Elle bénéficie des interventions financées par le Fonds central d'intervention d'urgence des Nations unies (CERF), et mises en œuvre par UNFPA pour répondre aux besoins en matière de violence sexiste et de santé reproductive. À travers ce projet, UNFPA pourra assurer les services de santé reproductive à 70 000 personnes et sensibiliser 600 000 autres dans les crises humanitaires en cours, indique le communiqué.

Des études menées par UNFPA ont démontré que les femmes et les filles déplacées se tournent vers le sexe de survie pour répondre à des besoins essentiels tels que les soins de santé et l'alimentation. C'est pourquoi l'UNFPA, en collaboration avec l'Unicef, Unocha, Save the Children et la Monusco, dirige un programme de prévention de l'exploitation et des abus sexuels à l'intention de tous les acteurs humanitaires en RDC, renseigne la source.

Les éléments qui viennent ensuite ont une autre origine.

/-- The value written is the value read, in a canonical list. -/
theorem sparseGet_sparseSet_self {l : List (Nat × BitVec w)} (hl : sparseWf d bound lo l) (a : Nat) (v : BitVec w) :
    sparseGet d (sparseSet d l a v) a = v := by
  induction l generalizing lo with
  | nil => by_cases hv : v = d <;> simp [sparseSet, sparseGet, hv]
  | cons e t ih =>
    obtain ⟨k, x⟩ := e
    simp only [sparseWf, Bool.and_eq_true, decide_eq_true_eq] at hl
    by_cases h1 : k < a
    · have hk : k ≠ a := by omega
      simp only [sparseSet, h1, if_true, sparseGet, hk, if_false]
      exact ih hl.2
    · by_cases h2 : k = a
      · subst h2
        by_cases hv : v = d
        · simp only [sparseSet, Nat.lt_irrefl, if_false, if_true, hv]
          exact sparseGet_of_lt hl.2 (by omega)
        · simp [sparseSet, hv, sparseGet]
      · by_cases hv : v = d
        · simp only [sparseSet, h1, if_false, h2, hv, if_true, sparseGet]
          exact sparseGet_of_lt hl.2 (by omega)
        · simp [sparseSet, h1, h2, hv, sparseGet]

/-- A lower start is a weaker demand. -/
theorem sparseWf_mono {lo' : Nat} (h : lo' ≤ lo) {l : List (Nat × BitVec w)} (hl : sparseWf d bound lo l) :
    sparseWf d bound lo' l := by
  cases l with
  | nil => rfl
  | cons e t =>
    obtain ⟨k, x⟩ := e
    simp only [sparseWf, Bool.and_eq_true, decide_eq_true_eq] at hl ⊢
    exact ⟨⟨⟨by omega, hl.1.1.2⟩, hl.1.2⟩, hl.2⟩

/-- A write keeps the canonical form. -/
theorem sparseWf_sparseSet {l : List (Nat × BitVec w)} (hl : sparseWf d bound lo l) {a : Nat} (hlo : lo ≤ a)
    (ha : a < bound) (v : BitVec w) : sparseWf d bound lo (sparseSet d l a v) := by
  induction l generalizing lo with
  | nil => by_cases hv : v = d <;> simp [sparseSet, sparseWf, hv, hlo, ha]
  | cons e t ih =>
    obtain ⟨k, x⟩ := e
    have hl' := hl
    simp only [sparseWf, Bool.and_eq_true, decide_eq_true_eq] at hl
    by_cases h1 : k < a
    · simp only [sparseSet, h1, if_true, sparseWf, Bool.and_eq_true, decide_eq_true_eq]
      exact ⟨hl.1, ih hl.2 (by omega)⟩
    · by_cases h2 : k = a
      · subst h2
        by_cases hv : v = d
        · simp only [sparseSet, Nat.lt_irrefl, if_false, if_true, hv]
          exact sparseWf_mono (by omega) hl.2
        · simp only [sparseSet, Nat.lt_irrefl, if_false, if_true, hv, sparseWf, Bool.and_eq_true,
            decide_eq_true_eq, bne_iff_ne, ne_eq, not_false_eq_true, and_true]
          exact ⟨hl.1.1, hl.2⟩
      · by_cases hv : v = d
        · simpa only [sparseSet, h1, if_false, h2, hv, if_true] using hl'
        · simp only [sparseSet, h1, if_false, h2, hv, sparseWf, Bool.and_eq_true, decide_eq_true_eq, bne_iff_ne,
            ne_eq, not_false_eq_true, and_true]
          exact ⟨⟨hlo, ha⟩, ⟨⟨by omega, hl.1.1.2⟩, by simpa using hl.1.2⟩, hl.2⟩

/-- Keeping the entries at or above a key keeps the canonical form. -/
theorem sparseWf_filter {l : List (Nat × BitVec w)} (hl : sparseWf d bound lo l) (p : Nat × BitVec w → Bool) :
    sparseWf d bound lo (l.filter p) := by
  induction l generalizing lo with
  | nil => rfl
  | cons e t ih =>
    obtain ⟨k, x⟩ := e
    simp only [sparseWf, Bool.and_eq_true, decide_eq_true_eq] at hl
    by_cases hp : p (k, x)
    · simp only [List.filter, hp, sparseWf, Bool.and_eq_true, decide_eq_true_eq]
      exact ⟨hl.1, ih hl.2⟩
    · simp only [List.filter, hp]
      exact sparseWf_mono (by omega) (ih hl.2)

end Sparse

/-! ### Memory -/

@[simp] theorem memWrite_map (m : Memory) (a : Addr) (v : Byte) : (memWrite m a v).map = m.map := rfl

/-- A write leaves every address of another byte alone, whatever the memory. -/
theorem memRead_memWrite_ne {m : Memory} {a b : Addr} (h : mapAddr m.map b ≠ mapAddr m.map a) (v : Byte) :
    memRead (memWrite m a v) b = memRead m b := by
  unfold memRead
  rw [memWrite_map]
  cases hb : mapAddr m.map b with
  | none => rfl
  | some c =>
    cases ha : mapAddr m.map a with
    | none => simp only [memWrite, ha]
    | some d =>
      simp only [memWrite, ha]
      exact sparseGet_sparseSet_ne (fun e => h (by rw [ha, hb, BitVec.eq_of_toNat_eq e])) v m.cells

/-- The byte written is the byte read, at every address that names it. -/
theorem memRead_memWrite_of_eq {m : Memory} (hm : memWf m) {a b : Addr} (hb : mapAddr m.map b = mapAddr m.map a)
    (ha : mapAddr m.map a ≠ none) (v : Byte) : memRead (memWrite m a v) b = v := by
  unfold memRead
  rw [memWrite_map, hb]
  cases hc : mapAddr m.map a with
  | none => exact absurd hc ha
  | some c =>
    simp only [memWrite, hc]
    exact sparseGet_sparseSet_self hm c.toNat v

/-- The byte written is the byte read. -/
theorem memRead_memWrite_self {m : Memory} (hm : memWf m) {a : Addr} (ha : mapAddr m.map a ≠ none) (v : Byte) :
    memRead (memWrite m a v) a = v :=
  memRead_memWrite_of_eq hm rfl ha v

/-- A write keeps memory's canonical form. -/
theorem memWf_memWrite {m : Memory} (hm : memWf m) (a : Addr) (v : Byte) : memWf (memWrite m a v) := by
  unfold memWrite memWf
  dsimp only
  split
  · next c _ => exact sparseWf_sparseSet hm (Nat.zero_le _) c.isLt v
  · exact hm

Selon le bureau de la coordination des affaires humanitaires des Nations Unies, quelque 400 000 personnes ont dernièrement fui le conflit en Ituri, 200 000 dans le territoire de Masisi (Nord-Kivu), et 180 000 dans le territoire de Fizi (Sud-Kivu). S'agissant de l'épidémie d'Ebola, la source indique qu'elle constitue un défi supplémentaire pour la réponse humanitaire au Nord-Kivu. Moins de 30% des zones de santé touchées par cette épidémie sont couvertes par les services liés à la violence sexiste. Ces mêmes zones de santé font partie des secteurs prioritaires, selon l'échelle de gravité du sous-cluster VBG, le groupe de coordination des acteurs de la lutte contre les violences basées sur le genre présidé par l'UNFPA.

Ebola : un défi supplémentaire

Pour rappel, les acteurs de la lutte contre la violence sexiste ont pu apporter en 2018, une assistance médicale et psychosociale, un soutien juridique et une assistance socio-économique à 35 709 survivants de violences sexistes, en fonction de leurs besoins. Au cours du premier semestre de 2019, 17 099 survivants de VBG ont reçu un soutien. Ce qui représente une légère augmentation, mais avec des lacunes importantes dans les points chauds.

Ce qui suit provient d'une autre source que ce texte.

/-! ### Decoding: words written out from the spec's encodings, one a constructor -/

/-- R85, T61: tag 0b111011_00, N = 59. -/
theorem test_decode_litShort : decode .stream [0xEC#8] = .ok (.litShort 59#6, []) := by decide
/-- R86, T13: 0xF0, then 0x3C. -/
theorem test_decode_litX1 : decode .stream [0xF0#8, 0x3C#8] = .ok (.litX1 60#8, []) := by decide
/-- R86: 0xF4, then 0xFF 0x00 read little-endian, 255 by hand. -/
theorem test_decode_litX2 : decode .stream [0xF4#8, 0xFF#8, 0x00#8] = .ok (.litX2 255#16, []) := by decide
/-- R86, T18: 0xF8, then three bytes, the last the most significant. -/
theorem test_decode_litX3 : decode .stream [0xF8#8, 0x00#8, 0x00#8, 0x01#8] = .ok (.litX3 65536#24, []) := by decide
/-- R86, T20: 0xFC, then four bytes. -/
theorem test_decode_litX4 :
    decode .stream [0xFC#8, 0x00#8, 0x00#8, 0x00#8, 0x01#8] = .ok (.litX4 16777216#32, []) := by decide
/-- R87, T38: tag 0b111_000_01 and 0xFF: length 4, offset 2047. -/
theorem test_decode_copy1 : decode .stream [0xE1#8, 0xFF#8] = .ok (.copy1 0#3 2047#11, []) := by decide
/-- R88, T43: tag 0b001010_10 and 0x0800: length 11, offset 2048. -/
theorem test_decode_copy2 : decode .stream [0x2A#8, 0x00#8, 0x08#8] = .ok (.copy2 10#6 2048#16, []) := by decide
/-- R89, T49: tag 0b111111_11 and 0x00010000: length 64, offset 65536. -/
theorem test_decode_copy4 :
    decode .stream [0xFF#8, 0x00#8, 0x00#8, 0x01#8, 0x00#8] = .ok (.copy4 63#6 65536#32, []) := by decide
/-- R81: C = 1, G = 0x2C. -/
theorem test_decode_varintMore : decode .varintByte [0xAC#8] = .ok (.varintMore 0x2C#7, []) := by decide
/-- R81: C = 0, G = 0x7F. -/
theorem test_decode_varintLast : decode .varintByte [0x7F#8] = .ok (.varintLast 0x7F#7, []) := by decide
/-- R94: OPCODE 0b001. -/
theorem test_decode_cmdMaxlen : decode .command [0x01#8, 0, 0, 0, 0, 0, 0, 0] = .ok (.cmdMaxlen 0#2, []) := by decide
/-- R94: OPCODE 0b010, LEVEL 0b10 at bits 5:4. -/
theorem test_decode_cmdCompress : decode .command [0x22#8, 0, 0, 0, 0, 0, 0, 0] = .ok (.cmdCompress 2#2, []) := by decide
/-- R94: OPCODE 0b011, LEVEL 0b01. -/
theorem test_decode_cmdGetlen : decode .command [0x13#8, 0, 0, 0, 0, 0, 0, 0] = .ok (.cmdGetlen 1#2, []) := by decide
/-- R94: OPCODE 0b100. -/
theorem test_decode_cmdDecompress :
    decode .command [0x04#8, 0, 0, 0, 0, 0, 0, 0] = .ok (.cmdDecompress 0#2, []) := by decide
/-- R94: OPCODE 0b101. -/
theorem test_decode_cmdValidate : decode .command [0x05#8, 0, 0, 0, 0, 0, 0, 0] = .ok (.cmdValidate 0#2, []) := by decide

«J'appelle donc la communauté des donateurs d'activer les engagements pris lors de la récente conférence d'Oslo sur la fin de la violence sexuelle et sexiste en situation d'urgence, dans le monde y compris en RDC», a déclaré le Dr Hounton. Et d'ajouter : «Les acteurs de la lutte contre la violence sexiste ont besoin d'un soutien renouvelé pour garantir que la vie des femmes et des filles est sauvée et de rendre disponibles des soins axés sur la prise en charge des survivants au tout début d'une crise».

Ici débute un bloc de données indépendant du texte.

-- ==== Sys2Proof/Config.lean ====
section
/-! DEFINITION. The OPEN parameters of FSKMOD (spec/00_scope.md R6): "Those marked OPEN are arguments
of the model". They are plain data, fixed for one machine; no step changes them. And the free values:
what the environment does, which the spec leaves free (R139). -/

namespace Sys2Proof.Config

/-- The parameters that R6 leaves OPEN, and `FRAME_RESET`, which R6 and R69 let a model take as an
argument. A default is what R6 gives as default or suggestion; `ampSelReset` has none there and its
default is a DESIGN CHOICE (assumption log entry 1), which no statement rests on. -/
structure Params where
  /-- `AMP_SEL_RESET`: the amplitude level the companion selects after reset (D15). -/
  ampSelReset : Bit := false
  /-- `FRAME_RESET`: the value of `frame` after reset, 0 to 59 (D6, R69). -/
  frameReset : Fin 60 := 0
  /-- `QUEUE_DEPTH`: capacity in bits of the word queue; `none` is unbounded (D21). -/
  queueDepth : Option Nat := none
  /-- `CMD_DEPTH`: capacity in commands of the command channel; `none` is unbounded (D21). -/
  cmdDepth : Option Nat := none
  /-- `OPACITY_W`: width of the display side's fixed-point rendering (D12). -/
  opacityW : Nat := 8
  /-- `Q_LOW`: the rendering of 1/10 (D12). -/
  qLow : Nat := 26
  /-- `Q_HIGH`: the rendering of 1/2 (D12). -/
  qHigh : Nat := 128
  deriving DecidableEq, Repr

/-- The free environment's act number `n`: an act of the input collaborator, or `none` where a clock
cycle comes next. A free value: "when a POST happens" is decided "by the input collaborator; the model
leaves both free" (R139; assumption log entry 4). -/
opaque freeAction : Nat → Option Action

/-- The pins `rst` and `tick` of a clock cycle drawn at number `n`. A free value: "which of SYS_TICK and
SYS_HOLD happens in a cycle is decided by the tick source" (R139; assumption log entry 4). -/
opaque freeClock : Nat → Bit × Bit

end Sys2Proof.Config
end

Pour le Dr Hounton, «les acteurs qui ne travaillent pas dans le domaine des VBG doivent s'engager davantage en vue d'atténuer les risques pour les femmes et les filles exposées à la violence en situation de crise. Nous devons prioriser maintenant les points chauds actuels pour sauver le maximum de vies de femmes congolaises». Constat : malgré l'intensification des opérations de sécurité menées par l'armée régulière avec le soutien de la Monusco, la violence armée et ethnique se poursuit dans de nombreuses localités du Sud-Kivu, de l'Ituri et du Nord-Kivu, entraînant des déplacements massifs et des violations des droits humains.

La violence basée sur le genre reste sous-déclarée et sous-financée en RDC. «Nous estimons que la communauté humanitaire a besoin de 91,7 millions USD, dont 44 millions de dollars pour le Nord-Kivu, le Sud-Kivu et l'Ituri, afin de protéger les femmes et les filles des risques de violences liées au genre et de prendre en charge au moins 37 500 victimes de violences en 2019. Mais, nous sommes loin d'atteindre cet objectif », a déclaré Noemi Dalmonte, coordinatrice du sous-cluster VBG. Le plan d'action humanitaire global en RDC est financé à seulement 26% et la violence sexiste dans le pays figure parmi les plus graves au monde.